- **PROBLEM TO WORK ON**
Pick the lines holding the string "when" out of the records and copy them.

- **INFORMATION GIVEN**
/-- PROD: the product of the values of at least one child, or OVERFLOW at the Operator's index; a zero child gives 0
whatever the others are (42_evaluate.md R171). -/
def Obligations.ProdValue : Prop :=
  ∀ (par : Params) (idx : Nat) (v : Version) (cs : Packets) (xs : List Nat),
    cs.toList ≠ [] → evaluateAll par (idx + 1) cs = .ok xs →
    (fits par xs.prod = true → evaluate par idx (.op v 1 cs) = .ok xs.prod) ∧
    (fits par xs.prod = false → evaluate par idx (.op v 1 cs) = .error (.raised .overflow idx)) ∧
    (par.legal = true → 0 ∈ xs → evaluate par idx (.op v 1 cs) = .ok 0)

/-- MIN: a least one of the children's values, and no error of its own (42_evaluate.md R172). -/
def Obligations.MinValue : Prop :=
  ∀ (par : Params) (idx : Nat) (v : Version) (cs : Packets) (xs : List Nat),
    evaluateAll par (idx + 1) cs = .ok xs → cs.toList ≠ [] → (∀ x ∈ xs, fits par x = true) →
    ∃ r, evaluate par idx (.op v 2 cs) = .ok r ∧ r ∈ xs ∧ ∀ x ∈ xs, r ≤ x

/-- MAX: a greatest one of the children's values, and no error of its own (42_evaluate.md R173). -/
def Obligations.MaxValue : Prop :=
  ∀ (par : Params) (idx : Nat) (v : Version) (cs : Packets) (xs : List Nat),
    evaluateAll par (idx + 1) cs = .ok xs → cs.toList ≠ [] → (∀ x ∈ xs, fits par x = true) →
    ∃ r, evaluate par idx (.op v 3 cs) = .ok r ∧ r ∈ xs ∧ ∀ x ∈ xs, x ≤ r

/-- GT, LT and EQ of two children, the first of value `x` and the second of value `y`: 1 or 0 as the unsigned
comparison of `x` with `y`, in the order of the children, holds or not (42_evaluate.md R174, R175, R176). -/
def Obligations.ComparisonValues : Prop :=
  ∀ (par : Params) (idx : Nat) (v : Version) (cs : Packets) (x y : Nat),
    par.legal = true →
    (evaluateAll par (idx + 1) cs = .ok [x, y] ∨
      ∃ p q : Packet, cs.toList = [p, q] ∧ evaluate par (idx + 1) p = .ok x ∧
        evaluate par (idx + 1 + p.size) q = .ok y) →
    evaluate par idx (.op v 5 cs) = .ok (if x > y then 1 else 0) ∧
    evaluate par idx (.op v 6 cs) = .ok (if x < y then 1 else 0) ∧
    evaluate par idx (.op v 7 cs) = .ok (if x = y then 1 else 0)

/-- The node checks come before any child: opcode 4 is OPERATOR_OPCODE4, and a comparison without exactly two
children is CMP_ARITY when EVALUATE checks that, at the Operator's index and whatever its children are
(42_evaluate.md R166). An Operator with no children, which is in no tree, has no value: the model's stop (R166
(c); log 11). -/
def Obligations.NodeChecksComeFirst : Prop :=
  ∀ (par : Params) (idx : Nat) (v : Version) (cs : Packets),
    evaluate par idx (.op v 4 cs) = .error (.raised (.structural .operatorOpcode4) idx) ∧
    (par.arityStage = .evaluate → cs.toList.length ≠ 2 → ∀ t ∈ [5#3, 6#3, 7#3],
      evaluate par idx (.op v t cs) = .error (.raised (.structural .cmpArity) idx)) ∧
    (∀ op : Opcode, par.arityStage = .decode ∨ op.isComparison = false →
      evaluate par idx (.op v op.code .nil) = .error .noValue)

/-- A Literal's value is the one it stores (42_evaluate.md R169). An Operator's children give their values in
the order of the children, each evaluated at its own index, which is its parent's plus one plus the sizes of the
children before it; when all before one have a value and that one ends with an error, the error is the
Operator's (42_evaluate.md R165, R167, R168). -/
def Obligations.FirstChildErrorIsReported : Prop :=
  (∀ (par : Params) (idx : Nat) (v : Version) (x : Nat), evaluate par idx (.lit v x) = .ok x) ∧
  (∀ (par : Params) (idx : Nat) (cs : Packets) (xs : List Nat),
    evaluateAll par idx cs = .ok xs ↔
      xs.length = cs.toList.length ∧
      ∀ (pre post : List Packet) (p : Packet) (x : Nat), cs.toList = pre ++ p :: post →
        xs[pre.length]? = some x → evaluate par (idx + (pre.map Packet.size).sum) p = .ok x) ∧
  (∀ (par : Params) (idx : Nat) (v : Version) (op : Opcode) (cs : Packets)
    (before after : List Packet) (bad : Packet) (e : EvalStop),
    cs.toList = before ++ bad :: after →
    (par.arityStage = .decode ∨ op.isComparison = false ∨ cs.toList.length = 2) →
    (∀ (i : Nat) (pre post : List Packet) (p : Packet), before = pre ++ p :: post →
      i = idx + 1 + (pre.map Packet.size).sum → ∃ x, evaluate par i p = .ok x) →
    evaluate par (idx + 1 + (before.map Packet.size).sum) bad = .error e →
    evaluate par idx (.op v op.code cs) = .error e)

/-- An evaluation error is recorded at a pre-order index of the evaluated tree (42_evaluate.md R167). -/
def Obligations.EvaluateErrorIndexIsInTheTree : Prop :=
  ∀ (par : Params) (idx : Nat) (p : Packet) (e : ErrorClass) (pos : Nat),
    evaluate par idx p = .error (.raised e pos) → idx ≤ pos ∧ pos < idx + p.size

/-! ## Commands (43_host_commands.md) -/

/-- SUM_VERSIONS on a tree completes with RESULT the version sum; EVALUATE on a tree completes with RESULT the
value, or with the error its evaluation raises (43_host_commands.md R194, R196, R197). That a query is one step
is the model's choice (log 1). The hidden BITS and CURSOR that a completion leaves behind are the model's choice
(log 12). -/
def Obligations.QueriesCompleteOnATree : Prop :=
  ∀ (s : State) (p : Packet), s.tree = some p →
    exec .sumVersions s = .next { s with
      err := noErr, errPos := 0, result := sumOfVersions p, pending := none
      status := { s.status with state := .ok } } ∧
    (∀ v, evaluate s.par 0 p = .ok v → exec .evaluate s = .next { s with
      err := noErr, errPos := 0, result := v, pending := none
      status := { s.status with state := .ok } }) ∧
    (∀ e pos, evaluate s.par 0 p = .error (.raised e pos) → exec .evaluate s = .next { s with
      err := { code := e.code, detail := e.detailCode }, errPos := pos, result := 0
      pending := none, frames := [], status := { s.status with state := .error } })

/-- SUM_VERSIONS and EVALUATE without a tree complete with NO_TREE (43_host_commands.md R199). -/
def Obligations.QueriesWithoutATreeAreNoTree : Prop :=
  ∀ (s : State) (i : Instr), s.tree = none → i ∈ [Instr.sumVersions, Instr.evaluate] →
    ∃ t, exec i s = .next t ∧ t.status.state = .error ∧ t.err.word = 0x05 ∧ t.errPos = 0 ∧
      t.result = 0 ∧ t.tree = none ∧ t.pending = none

- **ANSWER TO THE EXERCISE**
children is CMP_ARITY when EVALUATE checks that, at the Operator's index and whatever its children are
children before it; when all before one have a value and that one ends with an error, the error is the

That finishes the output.